▶ [Assignment] Each line of the records that includes "params" should be found and copied.

▶ [Records excerpted from a collection]
━━━━

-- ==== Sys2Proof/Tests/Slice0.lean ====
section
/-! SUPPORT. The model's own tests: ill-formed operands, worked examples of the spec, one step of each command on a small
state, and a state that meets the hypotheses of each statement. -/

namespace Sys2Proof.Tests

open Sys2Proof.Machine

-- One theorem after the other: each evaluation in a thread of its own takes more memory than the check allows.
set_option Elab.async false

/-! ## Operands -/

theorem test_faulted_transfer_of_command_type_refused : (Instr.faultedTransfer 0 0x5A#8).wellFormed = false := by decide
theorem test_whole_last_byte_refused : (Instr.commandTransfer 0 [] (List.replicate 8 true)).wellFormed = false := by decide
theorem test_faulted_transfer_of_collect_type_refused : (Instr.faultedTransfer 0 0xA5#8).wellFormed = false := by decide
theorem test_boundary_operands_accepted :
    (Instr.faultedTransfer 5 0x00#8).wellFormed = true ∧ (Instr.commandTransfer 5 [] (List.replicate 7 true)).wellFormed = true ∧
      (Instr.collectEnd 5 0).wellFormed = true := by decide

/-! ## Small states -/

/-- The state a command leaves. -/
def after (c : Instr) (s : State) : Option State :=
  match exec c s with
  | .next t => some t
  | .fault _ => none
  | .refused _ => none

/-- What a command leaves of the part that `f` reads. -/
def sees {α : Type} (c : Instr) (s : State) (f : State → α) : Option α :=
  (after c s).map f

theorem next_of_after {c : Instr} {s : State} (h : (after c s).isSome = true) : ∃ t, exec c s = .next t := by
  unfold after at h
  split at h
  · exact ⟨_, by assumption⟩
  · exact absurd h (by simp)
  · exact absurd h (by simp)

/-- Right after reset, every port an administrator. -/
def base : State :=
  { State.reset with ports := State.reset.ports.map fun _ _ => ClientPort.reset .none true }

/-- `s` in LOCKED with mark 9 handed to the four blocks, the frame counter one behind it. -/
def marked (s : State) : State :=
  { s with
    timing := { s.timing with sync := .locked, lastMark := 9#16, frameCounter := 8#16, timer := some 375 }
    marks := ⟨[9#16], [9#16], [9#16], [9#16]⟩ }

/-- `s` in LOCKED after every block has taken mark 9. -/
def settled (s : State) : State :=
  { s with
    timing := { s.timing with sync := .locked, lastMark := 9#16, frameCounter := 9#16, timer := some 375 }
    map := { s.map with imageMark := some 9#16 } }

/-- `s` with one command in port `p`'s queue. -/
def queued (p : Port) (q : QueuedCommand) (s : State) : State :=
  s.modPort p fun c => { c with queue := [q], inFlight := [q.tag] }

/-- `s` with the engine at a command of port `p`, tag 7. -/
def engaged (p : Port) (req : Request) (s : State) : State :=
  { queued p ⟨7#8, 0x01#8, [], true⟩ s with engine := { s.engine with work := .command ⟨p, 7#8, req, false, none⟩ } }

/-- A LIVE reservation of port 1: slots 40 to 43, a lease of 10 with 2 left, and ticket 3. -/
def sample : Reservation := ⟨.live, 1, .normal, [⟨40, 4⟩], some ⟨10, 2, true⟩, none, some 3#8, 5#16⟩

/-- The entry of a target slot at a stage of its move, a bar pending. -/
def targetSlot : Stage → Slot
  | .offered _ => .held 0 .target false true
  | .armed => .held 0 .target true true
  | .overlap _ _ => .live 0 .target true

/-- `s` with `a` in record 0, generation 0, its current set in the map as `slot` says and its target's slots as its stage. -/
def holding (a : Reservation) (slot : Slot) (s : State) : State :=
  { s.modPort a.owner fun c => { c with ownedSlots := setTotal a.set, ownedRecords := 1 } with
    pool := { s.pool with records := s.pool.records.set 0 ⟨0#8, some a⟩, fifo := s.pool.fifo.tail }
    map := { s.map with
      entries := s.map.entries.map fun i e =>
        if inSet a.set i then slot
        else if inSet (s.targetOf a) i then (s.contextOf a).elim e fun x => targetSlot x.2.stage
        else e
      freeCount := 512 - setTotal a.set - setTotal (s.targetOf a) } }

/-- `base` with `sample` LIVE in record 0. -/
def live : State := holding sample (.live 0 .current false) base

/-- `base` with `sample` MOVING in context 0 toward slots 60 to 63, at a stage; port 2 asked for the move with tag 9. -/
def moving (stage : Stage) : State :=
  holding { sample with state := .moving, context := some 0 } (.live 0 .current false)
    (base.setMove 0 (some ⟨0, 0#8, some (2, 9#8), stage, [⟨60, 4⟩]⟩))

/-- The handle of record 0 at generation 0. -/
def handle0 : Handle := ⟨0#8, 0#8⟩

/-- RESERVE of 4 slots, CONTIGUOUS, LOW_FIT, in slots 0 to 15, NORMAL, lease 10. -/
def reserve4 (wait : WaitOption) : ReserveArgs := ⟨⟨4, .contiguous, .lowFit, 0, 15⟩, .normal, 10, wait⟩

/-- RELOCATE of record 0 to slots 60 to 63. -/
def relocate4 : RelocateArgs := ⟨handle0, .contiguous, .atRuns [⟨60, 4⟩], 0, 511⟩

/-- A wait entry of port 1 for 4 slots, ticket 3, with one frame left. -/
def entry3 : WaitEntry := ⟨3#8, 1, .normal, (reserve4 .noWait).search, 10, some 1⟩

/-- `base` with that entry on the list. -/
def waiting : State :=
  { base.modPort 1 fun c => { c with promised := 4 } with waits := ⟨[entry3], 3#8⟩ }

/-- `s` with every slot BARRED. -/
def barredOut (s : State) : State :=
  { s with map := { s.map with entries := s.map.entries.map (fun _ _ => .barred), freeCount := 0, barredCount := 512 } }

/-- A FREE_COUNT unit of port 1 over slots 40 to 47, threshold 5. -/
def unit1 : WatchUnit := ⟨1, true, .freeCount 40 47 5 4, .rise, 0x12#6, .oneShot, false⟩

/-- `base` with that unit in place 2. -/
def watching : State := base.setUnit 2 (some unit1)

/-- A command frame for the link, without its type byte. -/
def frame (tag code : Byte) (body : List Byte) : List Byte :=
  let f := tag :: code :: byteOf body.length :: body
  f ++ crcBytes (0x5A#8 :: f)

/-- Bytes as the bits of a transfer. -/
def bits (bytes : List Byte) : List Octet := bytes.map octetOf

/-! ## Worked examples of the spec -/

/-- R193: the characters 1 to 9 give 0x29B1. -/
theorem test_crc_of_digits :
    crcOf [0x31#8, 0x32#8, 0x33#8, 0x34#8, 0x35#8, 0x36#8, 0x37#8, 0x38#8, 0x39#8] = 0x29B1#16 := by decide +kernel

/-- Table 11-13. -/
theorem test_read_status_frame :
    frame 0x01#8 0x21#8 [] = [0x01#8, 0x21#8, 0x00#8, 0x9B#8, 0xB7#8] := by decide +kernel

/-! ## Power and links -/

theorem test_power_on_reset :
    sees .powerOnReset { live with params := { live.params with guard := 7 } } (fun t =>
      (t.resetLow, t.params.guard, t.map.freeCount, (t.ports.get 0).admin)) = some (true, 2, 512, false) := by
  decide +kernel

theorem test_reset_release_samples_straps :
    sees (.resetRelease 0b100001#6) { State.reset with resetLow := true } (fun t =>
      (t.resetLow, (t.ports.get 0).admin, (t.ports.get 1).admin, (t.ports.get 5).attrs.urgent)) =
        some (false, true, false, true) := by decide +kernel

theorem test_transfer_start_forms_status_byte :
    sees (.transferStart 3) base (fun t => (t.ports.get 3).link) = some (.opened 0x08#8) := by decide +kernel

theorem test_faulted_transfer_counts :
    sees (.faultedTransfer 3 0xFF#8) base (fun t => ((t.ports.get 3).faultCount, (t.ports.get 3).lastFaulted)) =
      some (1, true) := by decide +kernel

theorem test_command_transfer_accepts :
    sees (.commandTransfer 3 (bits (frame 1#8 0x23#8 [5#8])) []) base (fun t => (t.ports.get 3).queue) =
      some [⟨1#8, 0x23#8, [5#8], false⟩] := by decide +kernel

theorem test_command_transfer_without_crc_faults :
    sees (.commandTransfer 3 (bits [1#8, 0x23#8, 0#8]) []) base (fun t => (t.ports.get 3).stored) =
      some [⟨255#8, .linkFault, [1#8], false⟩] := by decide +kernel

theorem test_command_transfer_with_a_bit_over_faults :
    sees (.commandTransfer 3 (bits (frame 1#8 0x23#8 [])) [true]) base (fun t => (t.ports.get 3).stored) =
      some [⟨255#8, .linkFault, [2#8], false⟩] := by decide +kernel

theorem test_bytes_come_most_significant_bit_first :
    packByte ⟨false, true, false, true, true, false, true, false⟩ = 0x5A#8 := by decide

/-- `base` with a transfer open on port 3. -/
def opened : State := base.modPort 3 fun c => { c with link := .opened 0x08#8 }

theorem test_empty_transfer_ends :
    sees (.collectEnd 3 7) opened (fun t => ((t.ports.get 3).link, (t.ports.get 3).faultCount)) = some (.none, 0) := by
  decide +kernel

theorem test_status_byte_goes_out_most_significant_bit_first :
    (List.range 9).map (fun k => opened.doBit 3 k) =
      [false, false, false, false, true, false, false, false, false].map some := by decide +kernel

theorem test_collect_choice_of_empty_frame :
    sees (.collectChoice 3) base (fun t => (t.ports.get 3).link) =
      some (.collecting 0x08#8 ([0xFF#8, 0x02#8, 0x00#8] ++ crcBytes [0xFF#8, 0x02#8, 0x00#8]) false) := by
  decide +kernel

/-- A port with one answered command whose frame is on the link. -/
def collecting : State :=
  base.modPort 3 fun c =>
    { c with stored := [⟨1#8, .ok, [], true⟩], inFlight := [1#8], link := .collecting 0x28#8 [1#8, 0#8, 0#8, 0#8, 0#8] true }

━━━━

▶ [Output for this exercise]
    sees .powerOnReset { live with params := { live.params with guard := 7 } } (fun t =>
      (t.resetLow, t.params.guard, t.map.freeCount, (t.ports.get 0).admin)) = some (true, 2, 512, false) := by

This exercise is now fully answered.